Professional presence is a dynamic blend of poise, self confidence, control, and style that empowers us to be able to command respect in any situation. Once acquired, it permits us to project a confidence that others can quickly perceive the first time they meet us.

The importance of making a good first impression

A positive first impression can be thought of as the first step in building a long-term relationship.

The Primary Effect

The development of professional presence begins with a full-appreciation of the first impression. The tendency to form and retain impressions quickly at the time of an initial meeting illustrates what social psychologist call a primacy effect in the way people perceive one another.

The general principle is that initial information tends to carry more weight than information received later. First impressions establish the mental framework within which a person is viewed, and information acquired later is often ignored or reinterpreted to coincide with this framework.

The First Few Seconds

When two people meet, their potential for building a relationship can be affected by many factors. Within a few moments, one person or the other may feel threatened, offended or bored.

Assumptions versus Facts

The impressions you form of another person during the initial contact is made up both assumptions and facts. Most people tend rely more heavily on assumption during the initial meeting. If job applicants sit slumped in the chair, head bowed and shoulder slack, you might assume the person is not very interested in the position.

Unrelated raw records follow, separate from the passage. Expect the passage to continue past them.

-- ==== Sys2Proof/Tests/Slice0.lean ====
section
/-! SUPPORT. Sys2Proof/Tests/Slice0.lean: the well-formedness smoke tests, the spec's worked examples, and for every statement with hypotheses a state and operands that meet them. -/

set_option Elab.async false

namespace Sys2Proof.Tests

open Sys2Proof Sys2Proof.Machine Sys2Proof.Safety Sys2Proof.Laws

/-! ### Small states -/

/-- A word from pairs of a value and its lowest bit. -/
def fw (l : List (Nat × Nat)) : Nat := l.foldl (fun n e => n + e.1 * 2 ^ e.2) 0

/-- An instruction word of a class and op. -/
def wd (cls op : Nat) (l : List (Nat × Nat)) : W128 := BitVec.ofNat 128 (fw ((cls, 124) :: (op, 120) :: l))

/-- A word of the vector engine with a func and a format. -/
def vw (func fmt : Nat) (l : List (Nat × Nat)) : W128 := wd 3 0 ((func, 104) :: (fmt, 100) :: l)

/-- A pointer to device memory, and one to a scratchpad. -/
def dp (a : Nat) : Nat := 2 ^ 47 + 2 ^ 46 + a
def sp (a : Nat) : Nat := 2 ^ 47 + a

/-- A descriptor of domain 5 on clusters 0 and 1, with semaphores 0 to 7 and barrier 0. -/
def jd : JobDesc :=
  { jobId := 9, domain := 5, mode := 0, semFirst := 0, semCount := 8, barriers := 1, origin := 1, memberCount := 0, vid := 0
    est := 0, collCount := 0, evidCount := 0, clusters := 3, streams := 0, members := 0, barDesc := 0, admRecord := 0
    requestTable := 0, training := 0, collTable := 0, evidList := 0, inList := 0, outList := 0 }

/-- Its job, live on this node under tag 0x11. -/
def job : Job := { tag := 0x11, fn := 0, q := 0, sqIndex := 0, d := jd, phase := .running, admitted := true, live := [(0, 0)] }

/-- A slot that runs it at device address 0x100. -/
def slot : Slot := { state := .running, tag := 0x11, pc := BitVec.ofNat 48 (dp 0x100) }

/-- Cluster 0: the slot, and the first parcel private to domain 5 with every line valid. -/
def clu0 : Cluster := { slots := [(0, slot)], parcels := [(0, { mode := .priv, domain := 5, valid := BitVec.allOnes 64 })] }

/-- A device that is ready. -/
def up : State := { State.reset with rst := { held := .none }, glb := { ready := true } }

/-- Node 1, ready, with page 0 private to domain 5 and the job running. -/
def run : State :=
  { up with
    lnk := { node := 1, coordinator := 1, members := [1], member := true }
    mem := { usablePages := 1024, pages := [(0, ⟨.priv, 5, false⟩)] }
    cl := [(0, clu0)]
    jobs := { list := [job] } }

/-- The same with another slot 0 of cluster 0, or another cluster 0. -/
def runWith (y : Slot) : State := { run with cl := [(0, { clu0 with slots := [(0, y)] })] }
def runClu (x : Cluster) : State := { run with cl := [(0, x)] }

/-- An issue in slot 0 of cluster 0. -/
def iss (w : W128) : Issue := { cluster := 0, slot := 0, word := w }

/-- Does a command answer a next state that has `p`? -/
def gives (c : Instr) (s : State) (p : State → Bool) : Bool :=
  match exec c s with
  | .next t => p t
  | _ => false

/-- What `Fetched` asks, as a test. -/
def fetched (s : State) (i : Issue) (j : Job) : Bool :=
  decide (s.job (slotOf s i).tag = some j) && (slotOf s i).ready &&
    (match ptrAddr (slotOf s i).pc.toNat with
      | some a => s.inSpace a 16 && s.fetchable j a && decide (s.poisonIn a 16 = none)
      | none => false) &&
    i.fetchBad == 0 && s.rst.pwr != .waking

theorem fetched_iff {s : State} {i : Issue} {j : Job} (h : fetched s i j = true) : Fetched s i j := by
  simp only [fetched, Bool.and_eq_true, decide_eq_true_eq, beq_iff_eq, bne_iff_ne] at h
  obtain ⟨⟨⟨⟨h1, h2⟩, h3⟩, h4⟩, h5⟩ := h
  refine ⟨h1, h2, ?_, h4, h5⟩
  revert h3
  cases ptrAddr (slotOf s i).pc.toNat with
  | none => exact fun h => absurd h (by simp)
  | some a => exact fun h => ⟨a, rfl, by simpa [and_assoc] using h⟩

/-- What `Issues` asks, as a test. -/
def issues (s : State) (i : Issue) (j : Job) : Bool :=
  fetched s i j && selected (slotOf s i) i.word && !(slotOf s i).full && (wf i.word 115 115 != 1 || (slotOf s i).out.isEmpty)

theorem issues_iff {s : State} {i : Issue} {j : Job} (h : issues s i j = true) : Issues s i j := by
  simp only [issues, Bool.and_eq_true, Bool.or_eq_true, bne_iff_ne, List.isEmpty_iff, Bool.not_eq_true'] at h
  exact ⟨fetched_iff h.1.1.1, h.1.1.2, h.1.2, fun e => h.2.resolve_left (fun n => n e)⟩

/-! ### Signed images -/

/-- An image of a kind and svn that the root signs (13 R359, R360). -/
def image (kind : Byte) (svn : Nat) (body : Bytes) : Image :=
  let x (sig : Bytes) : Image := ⟨kind, svn, ⟨Config.rootKey, Config.rootKey, none, sig⟩, body⟩
  x (Config.slhMake Config.slhS Config.rootKey (imageSigned (x [])) [])

theorem rootKey_length : Config.rootKey.length = 64 := sized_length 64 _

theorem signerOk_root (bit svn : Nat) (m : Bytes) :
    signerOk bit svn m ⟨Config.rootKey, Config.rootKey, none, Config.slhMake Config.slhS Config.rootKey m []⟩ = true := by
  simp [signerOk, rootKey_length, Config.rootDigest, slhVerify_make]

theorem imageOk_image (kind fuse svn : Nat) (body : Bytes) (k : kind < 256) :
    imageOk kind fuse (image (BitVec.ofNat 8 kind) svn body) = decide (fuse ≤ svn) := by
  have h : imageSigned (image (BitVec.ofNat 8 kind) svn body) =
    imageSigned ⟨BitVec.ofNat 8 kind, svn, ⟨Config.rootKey, Config.rootKey, none, []⟩, body⟩ := rfl
  rw [imageOk, h]
  simp [image, signerOk_root, Nat.mod_eq_of_lt k]
  rfl

/-- The same signed by a key that the root endorses for its kind up to an svn. -/
def endorsed (kind : Byte) (svn : Nat) (body : Bytes) (svnMax : Nat) : Image :=
  let key : Bytes := List.replicate 64 7
  let bits : Byte := BitVec.ofNat 8 (2 ^ (kind.toNat - 1))
  let e : Endorsement := ⟨bits, svnMax, Config.slhMake Config.slhS Config.rootKey (key ++ endorseHead ⟨bits, svnMax, []⟩) []⟩
  let x (sig : Bytes) : Image := ⟨kind, svn, ⟨Config.rootKey, key, some e, sig⟩, body⟩
  x (Config.slhMake Config.slhS key (imageSigned (x [])) [])

theorem imageOk_endorsed (fuse svn svnMax : Nat) (body : Bytes) :
    imageOk 2 fuse (endorsed 2 svn body svnMax) = (decide (svn ≤ svnMax) && decide (fuse ≤ svn)) := by
  have h : imageSigned (endorsed 2 svn body svnMax) = imageSigned { endorsed 2 svn body svnMax with
    signer := { (endorsed 2 svn body svnMax).signer with sig := [] } } := rfl
  have g (k m r : Bytes) : (Config.slhVerify Config.slhS k m (Config.slhMake Config.slhS k m r)) = true := slhVerify_make _ _ _ _
  rw [imageOk, h]
  simp only [endorsed, signerOk, g, rootKey_length, Config.rootDigest, endorseHead]
  simp
  rfl

/-- A firmware body of one section (14 R371), and a configuration body of the tables 1, 2, 4 and 0xD (14 R372). -/
def fwBody : Bytes := leBytes 128 (fw [(0x5746_4B59, 0), (1, 32), (1, 48), (128, 64), (16, 544), (112, 576)])
def cfgBody : Bytes :=
  leBytes 384 (fw [(0x4746_434B, 0), (1, 32), (4, 48), (384, 64), (1, 128), (1, 512), (192, 544), (64, 576), (2, 768), (256, 800), (4, 1024),
    (256, 1056), (48, 1088), (0xD, 1280), (320, 1312), (16, 1344), (0xFF, 1560), (32, 1584), (2000, 1600), (600, 1632), (50, 1664)])
theorem body_lengths : fwBody.length = 128 ∧ cfgBody.length = 384 := by decide +kernel

/-- An image set of these svns, the configuration image signed by an endorsed key. -/
def set (fwSvn cfgSvn : Nat) : ImageSet := { fw := image 1 fwSvn fwBody, cfg := endorsed 2 cfgSvn cfgBody 64 }

theorem setOk_set (fuse a b : Nat) : setOk fuse (set a b) = (decide (fuse ≤ a) && (decide (b ≤ 64) && decide (fuse ≤ b))) := by
  have h1 : imageFits 0x20_0000 (set a b).fw = true := by
    simp [imageFits, imageSize, trailerLen, set, image, body_lengths.1]
  have h2 : imageFits 0x60_0000 (set a b).cfg = true := by
    simp [imageFits, imageSize, trailerLen, set, endorsed, body_lengths.2]
  rw [setOk, h1, h2, Bool.and_true, Bool.and_true]
  exact congr (congrArg _ (imageOk_image 1 fuse a fwBody (by decide))) (imageOk_endorsed fuse b 64 cfgBody)

/-! ### Streams -/

theorem test_reserved_word_hyps :
    fetched run (iss (wd 0 0 [])) job = true ∧ rowOf (iss (wd 0 0 [])).word = none ∧
    fetched run (iss (wd 5 0 [(1, 0)])) job = true ∧ reservedOk (iss (wd 5 0 [(1, 0)])).word = false ∧
    moveConvOk (iss (wd 1 1 [(0xF, 88)])).word = false := by decide

/-- A word whose fetch is denied, one that fails parity once, and one that fails twice. -/
theorem test_fetch_hyps :
    let i := iss (wd 5 0 [])
    let denied : State := { run with mem := { run.mem with pages := [(0, ⟨.priv, 6, false⟩)] } }
    denied.job (slotOf denied i).tag = some job ∧ (slotOf denied i).ready = true ∧ denied.rst.pwr ≠ .waking ∧
    ptrAddr (slotOf denied i).pc.toNat = some ⟨true, 0x100⟩ ∧ denied.inSpace ⟨true, 0x100⟩ 16 = true ∧
    denied.fetchable job ⟨true, 0x100⟩ = false ∧ i.fetchBad = 0 ∧ run.fetchable job ⟨true, 0x100⟩ = true ∧
    2 ≤ ({ i with fetchBad := 2 } : Issue).fetchBad ∧ ({ i with fetchBad := 1 } : Issue).fetchBad = 1 ∧
    (Instr.nop { i with fetchBad := 1 }).wf = true := by decide

theorem test_predicate_hyps :
    let i := iss (wd 5 4 [(1, 117), (3, 108)])
    fetched run i job = true ∧ selected (slotOf run i) i.word = false ∧ (Instr.setx i).wf = true ∧
    wf i.word 115 115 ≠ 1 ∧ (slotOf run i).full = false := by decide
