-- ==== Sys2Proof/Config.lean ====
section
/-! DEFINITION. The implementation parameters of 00_scope.md R8, their constraints, the two named value
sets, and the one free value of the model (the input of a cycle for which no script is given). -/

namespace Sys2Proof

/-- The fourteen parameters the source leaves to the implementation (R8). They are constants of an
instance (R41): no operation writes them. Widths are those of the fields they are loaded into or
compared with (R20), which give R8's upper bounds 65535, 8191 and 255. -/
structure Config where
  /-- T_SETTLE: settle interval in clock cycles. -/
  tSettle : BitVec 16
  /-- CADENCE: ticks between two cues. -/
  cadence : BitVec 13
  /-- BUZ_PERIOD: buzzer PWM period in clock cycles. -/
  buzPeriod : BitVec 16
  /-- CLICK_DUTY: compare value of the key click. -/
  clickDuty : BitVec 16
  /-- CLICK_LEN: key-click length in buzzer periods. -/
  clickLen : BitVec 16
  /-- CUE_DUTY: compare value of the cue. -/
  cueDuty : BitVec 16
  /-- CUE_LEN: cue length in buzzer periods. -/
  cueLen : BitVec 16
  /-- BURST_DUTY: compare value of each expiry pulse. -/
  burstDuty : BitVec 16
  /-- BURST_LEN: length of an expiry pulse in buzzer periods. -/
  burstLen : BitVec 16
  /-- BURST_GAP: silence between expiry pulses in buzzer periods. -/
  burstGap : BitVec 16
  /-- BURST_COUNT: number of expiry pulses. -/
  burstCount : BitVec 8
  /-- SERVO_PERIOD: servo PWM period in clock cycles. -/
  servoPeriod : BitVec 16
  /-- SERVO_RUN_PW: servo compare value while a countdown runs. -/
  servoRunPw : BitVec 16
  /-- SERVO_IDLE_PW: servo compare value when idle or expired. -/
  servoIdlePw : BitVec 16
deriving DecidableEq, Repr

/-- The column "constraint" of R8. The upper bounds that are the width's own are not repeated. -/
abbrev Config.Valid (c : Config) : Prop :=
  1#16 ≤ c.tSettle ∧ 1#13 ≤ c.cadence ∧ 2#16 ≤ c.buzPeriod ∧
  c.clickDuty ≤ c.buzPeriod ∧ 1#16 ≤ c.clickLen ∧
  c.cueDuty ≤ c.buzPeriod ∧ 1#16 ≤ c.cueLen ∧
  c.burstDuty ≤ c.buzPeriod ∧ 1#16 ≤ c.burstLen ∧ 1#16 ≤ c.burstGap ∧ 1#8 ≤ c.burstCount ∧
  2#16 ≤ c.servoPeriod ∧ c.servoRunPw ≤ c.servoPeriod ∧ c.servoIdlePw ≤ c.servoPeriod

/-- REFCFG, the reference configuration for a 1 MHz clock (R8). -/
def Config.refcfg : Config where
  tSettle := 5000
  cadence := 10
  buzPeriod := 1000
  clickDuty := 500
  clickLen := 20
  cueDuty := 500
  cueLen := 100
  burstDuty := 900
  burstLen := 200
  burstGap := 200
  burstCount := 3
  servoPeriod := 20000
  servoRunPw := 1800
  servoIdlePw := 1200

/-- TESTCFG, the small configuration of the vectors of 95_test_vectors.md (R8). -/
def Config.testcfg : Config where
  tSettle := 4
  cadence := 3
  buzPeriod := 4
  clickDuty := 2
  clickLen := 1
  cueDuty := 2
  cueLen := 2
  burstDuty := 3
  burstLen := 2
  burstGap := 1
  burstCount := 2
  servoPeriod := 10
  servoRunPw := 4
  servoIdlePw := 2

/-- The n-th cycle input word the environment presents in a cycle for which the script holds no word.
A FREE VALUE: the block takes its input under no law (R100, R12). Log entry 2. DESIGN CHOICE, safe. -/
opaque Config.freeWord : Nat → Word

end Sys2Proof
end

If the postal clerk fails to make eye contact during the transaction and does not express appreciation for your purchase, you may assume this person treats everyone with indifference.

Cultural Influence

Cultural influences often formed during the early years of our life, lead us to have impressions of some people even before we meet them. People often develop stereotypes of entire groups.

Although differences between cultures are often subtle, they can lead to uncomfortable situations.

Many American companies are attempting to create a new kind of workplace where cultural and ethnic differences are treated as assets, not annoyances. Yet some employees feel pressure to conform to dress and grooming standards that their employers consider “mainstream”

The Image You Project

Image is a term used to describe how other people feel about you. In every business or social setting, your behaviors and appearance communicate a mental picture that others observe and remember. This picture determines how they react to you.

Think of image as a tool that can reveal your inherent qualities, your competence, your attitudes, and your leadership potential. If you wish to communicate your professional capabilities and create your own brand, begin by scrutinizing your attitudes; only then can you invest the time and energy needed to refine and enhance your personal image.

The image you project is very much formed by variety of factors such as below :

* Voice quality
* Handshake
* Surface language
* Entrance and Carriage
* Facial expression
* Versatility
* Self-confidence
* Integrity
* Competence
* Manners
* Dressing and Grooming
* Positive attitude

Surface Language

Many of the assumptions we develop regarding other people are based on surface language, a pattern of immediate impression conveyed by what we see – in other words, by appearance.

The clothing you wear, your hairstyle, the fragrances you use, and the jewelry you display all combine to make a statement about you to others.

Bixler suggests that those making career wardrobe decisions should keep in mind that three things haven’t changed:

If you want the job, you have to look the part. Establish personal dress and...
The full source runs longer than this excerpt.